* [Task item]: Set down each line from the start of the material exactly, please, up to and including the one that contains "characters of a".

* [Source material]:
-- ==== Sys2Proof/Laws/PerInstr.lean ====
section
/-! SUPPORT. The encoder's output has the kind and the size of the instruction's row in spec/opcode_table.json: the number of
characters of a text form, or the code of a command (spec/30_encoding.md R51, R61). One lemma per constructor. -/

namespace Sys2Proof
namespace Laws

/-- The kind and size of an encoding: a command's code, or a text's number of characters. -/
inductive Shape where
  | command (code : BitVec 4)
  | text (symbols : Nat)
  deriving DecidableEq, Repr

/-- The shape of encoded words. -/
def shapeOf : Words → Shape
  | .command c => .command c.op
  | .text cs => .text cs.length

/-- The shape the opcode table gives each row. -/
def rowShape : Instr → Shape
  | .adds _ => .text 2
  | .addm _ => .text 3
  | .setf _ => .text 5
  | .skip _ => .text 1
  | .nop => .command 0
  | .symof _ => .command 1
  | .idxof _ => .command 2
  | .rdnum _ => .command 3
  | .decnum => .command 4
  | .wrnum _ _ => .command 5
  | .tofixx _ => .command 6
  | .tofixy _ => .command 7
  | .todegx _ => .command 8
  | .todegy _ => .command 9
  | .aclr => .command 10
  | .aadd _ _ => .command 11
  | .aload _ _ => .command 12
  | .adiff _ _ => .command 13
  | .decode => .command 14
  | .encode => .command 15
  | .sym00 | .sym01 | .sym02 | .sym03 | .sym04 | .sym05 | .sym06 | .sym07
  | .sym08 | .sym09 | .sym10 | .sym11 | .sym12 | .sym13 | .sym14 | .sym15
  | .sym16 | .sym17 | .sym18 | .sym19 | .sym20 | .sym21 | .sym22 | .sym23
  | .sym24 | .sym25 | .sym26 | .sym27 | .sym28 | .sym29 | .sym30 | .sym31
  | .sym32 | .sym33 | .sym34 | .sym35 | .sym36 | .sym37 | .sym38 | .sym39
  | .sym40 | .sym41 | .sym42 | .sym43 | .sym44 | .sym45 | .sym46 | .sym47
  | .sym48 | .sym49 | .sym50 | .sym51 | .sym52 | .sym53 | .sym54 | .sym55
  | .sym56 | .sym57 | .sym58 | .sym59 | .sym60 | .sym61 | .sym62 | .sym63 => .text 1

/-- An instruction is encoded in the shape of its row. -/
def EncodeWidth.Statement (i : Instr) : Prop := shapeOf (encode i) = rowShape i

theorem EncodeWidth.adds (d : Int) : EncodeWidth.Statement (.adds d) := rfl
theorem EncodeWidth.addm (d : Int) : EncodeWidth.Statement (.addm d) := rfl
theorem EncodeWidth.setf (v : BitVec 28) : EncodeWidth.Statement (.setf v) := rfl
theorem EncodeWidth.skip (c : Char8) : EncodeWidth.Statement (.skip c) := rfl
theorem EncodeWidth.nop : EncodeWidth.Statement .nop := rfl
theorem EncodeWidth.symof (i : Index) : EncodeWidth.Statement (.symof i) := rfl
theorem EncodeWidth.idxof (c : Char8) : EncodeWidth.Statement (.idxof c) := rfl
theorem EncodeWidth.rdnum (n : BitVec 3) : EncodeWidth.Statement (.rdnum n) := rfl
theorem EncodeWidth.decnum : EncodeWidth.Statement .decnum := rfl
theorem EncodeWidth.wrnum (d a : Word32) : EncodeWidth.Statement (.wrnum d a) := rfl
theorem EncodeWidth.tofixx (lon : Word64) : EncodeWidth.Statement (.tofixx lon) := rfl
theorem EncodeWidth.tofixy (lat : Word64) : EncodeWidth.Statement (.tofixy lat) := rfl
theorem EncodeWidth.todegx (n : Word32) : EncodeWidth.Statement (.todegx n) := rfl
theorem EncodeWidth.todegy (n : Word32) : EncodeWidth.Statement (.todegy n) := rfl
theorem EncodeWidth.aclr : EncodeWidth.Statement .aclr := rfl
theorem EncodeWidth.aadd (a : Axis) (d : Word32) : EncodeWidth.Statement (.aadd a d) := rfl
theorem EncodeWidth.aload (a : Axis) (v : Word32) : EncodeWidth.Statement (.aload a v) := rfl
theorem EncodeWidth.adiff (a : Axis) (x : Word32) : EncodeWidth.Statement (.adiff a x) := rfl
theorem EncodeWidth.decode : EncodeWidth.Statement .decode := rfl
theorem EncodeWidth.encode : EncodeWidth.Statement .encode := rfl
theorem EncodeWidth.sym00 : EncodeWidth.Statement .sym00 := rfl
theorem EncodeWidth.sym01 : EncodeWidth.Statement .sym01 := rfl
theorem EncodeWidth.sym02 : EncodeWidth.Statement .sym02 := rfl
theorem EncodeWidth.sym03 : EncodeWidth.Statement .sym03 := rfl
theorem EncodeWidth.sym04 : EncodeWidth.Statement .sym04 := rfl
theorem EncodeWidth.sym05 : EncodeWidth.Statement .sym05 := rfl
theorem EncodeWidth.sym06 : EncodeWidth.Statement .sym06 := rfl
theorem EncodeWidth.sym07 : EncodeWidth.Statement .sym07 := rfl
theorem EncodeWidth.sym08 : EncodeWidth.Statement .sym08 := rfl
theorem EncodeWidth.sym09 : EncodeWidth.Statement .sym09 := rfl
theorem EncodeWidth.sym10 : EncodeWidth.Statement .sym10 := rfl
theorem EncodeWidth.sym11 : EncodeWidth.Statement .sym11 := rfl
theorem EncodeWidth.sym12 : EncodeWidth.Statement .sym12 := rfl
theorem EncodeWidth.sym13 : EncodeWidth.Statement .sym13 := rfl
theorem EncodeWidth.sym14 : EncodeWidth.Statement .sym14 := rfl
theorem EncodeWidth.sym15 : EncodeWidth.Statement .sym15 := rfl
theorem EncodeWidth.sym16 : EncodeWidth.Statement .sym16 := rfl
theorem EncodeWidth.sym17 : EncodeWidth.Statement .sym17 := rfl
theorem EncodeWidth.sym18 : EncodeWidth.Statement .sym18 := rfl
theorem EncodeWidth.sym19 : EncodeWidth.Statement .sym19 := rfl
theorem EncodeWidth.sym20 : EncodeWidth.Statement .sym20 := rfl
theorem EncodeWidth.sym21 : EncodeWidth.Statement .sym21 := rfl
theorem EncodeWidth.sym22 : EncodeWidth.Statement .sym22 := rfl
theorem EncodeWidth.sym23 : EncodeWidth.Statement .sym23 := rfl
theorem EncodeWidth.sym24 : EncodeWidth.Statement .sym24 := rfl
theorem EncodeWidth.sym25 : EncodeWidth.Statement .sym25 := rfl
theorem EncodeWidth.sym26 : EncodeWidth.Statement .sym26 := rfl
theorem EncodeWidth.sym27 : EncodeWidth.Statement .sym27 := rfl
theorem EncodeWidth.sym28 : EncodeWidth.Statement .sym28 := rfl
theorem EncodeWidth.sym29 : EncodeWidth.Statement .sym29 := rfl
theorem EncodeWidth.sym30 : EncodeWidth.Statement .sym30 := rfl
theorem EncodeWidth.sym31 : EncodeWidth.Statement .sym31 := rfl
theorem EncodeWidth.sym32 : EncodeWidth.Statement .sym32 := rfl
theorem EncodeWidth.sym33 : EncodeWidth.Statement .sym33 := rfl
theorem EncodeWidth.sym34 : EncodeWidth.Statement .sym34 := rfl
theorem EncodeWidth.sym35 : EncodeWidth.Statement .sym35 := rfl
theorem EncodeWidth.sym36 : EncodeWidth.Statement .sym36 := rfl
theorem EncodeWidth.sym37 : EncodeWidth.Statement .sym37 := rfl
theorem EncodeWidth.sym38 : EncodeWidth.Statement .sym38 := rfl
theorem EncodeWidth.sym39 : EncodeWidth.Statement .sym39 := rfl
theorem EncodeWidth.sym40 : EncodeWidth.Statement .sym40 := rfl
theorem EncodeWidth.sym41 : EncodeWidth.Statement .sym41 := rfl
theorem EncodeWidth.sym42 : EncodeWidth.Statement .sym42 := rfl
theorem EncodeWidth.sym43 : EncodeWidth.Statement .sym43 := rfl
theorem EncodeWidth.sym44 : EncodeWidth.Statement .sym44 := rfl
theorem EncodeWidth.sym45 : EncodeWidth.Statement .sym45 := rfl
theorem EncodeWidth.sym46 : EncodeWidth.Statement .sym46 := rfl
theorem EncodeWidth.sym47 : EncodeWidth.Statement .sym47 := rfl
theorem EncodeWidth.sym48 : EncodeWidth.Statement .sym48 := rfl
theorem EncodeWidth.sym49 : EncodeWidth.Statement .sym49 := rfl
theorem EncodeWidth.sym50 : EncodeWidth.Statement .sym50 := rfl
theorem EncodeWidth.sym51 : EncodeWidth.Statement .sym51 := rfl
theorem EncodeWidth.sym52 : EncodeWidth.Statement .sym52 := rfl
theorem EncodeWidth.sym53 : EncodeWidth.Statement .sym53 := rfl
theorem EncodeWidth.sym54 : EncodeWidth.Statement .sym54 := rfl
theorem EncodeWidth.sym55 : EncodeWidth.Statement .sym55 := rfl
theorem EncodeWidth.sym56 : EncodeWidth.Statement .sym56 := rfl
theorem EncodeWidth.sym57 : EncodeWidth.Statement .sym57 := rfl
theorem EncodeWidth.sym58 : EncodeWidth.Statement .sym58 := rfl
theorem EncodeWidth.sym59 : EncodeWidth.Statement .sym59 := rfl
theorem EncodeWidth.sym60 : EncodeWidth.Statement .sym60 := rfl
theorem EncodeWidth.sym61 : EncodeWidth.Statement .sym61 := rfl
theorem EncodeWidth.sym62 : EncodeWidth.Statement .sym62 := rfl
theorem EncodeWidth.sym63 : EncodeWidth.Statement .sym63 := rfl

end Laws
end Sys2Proof
end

* [Solution for this exercise]:
-- ==== Sys2Proof/Laws/PerInstr.lean ====
section
/-! SUPPORT. The encoder's output has the kind and the size of the instruction's row in spec/opcode_table.json: the number of
characters of a text form, or the code of a command (spec/30_encoding.md R51, R61). One lemma per constructor. -/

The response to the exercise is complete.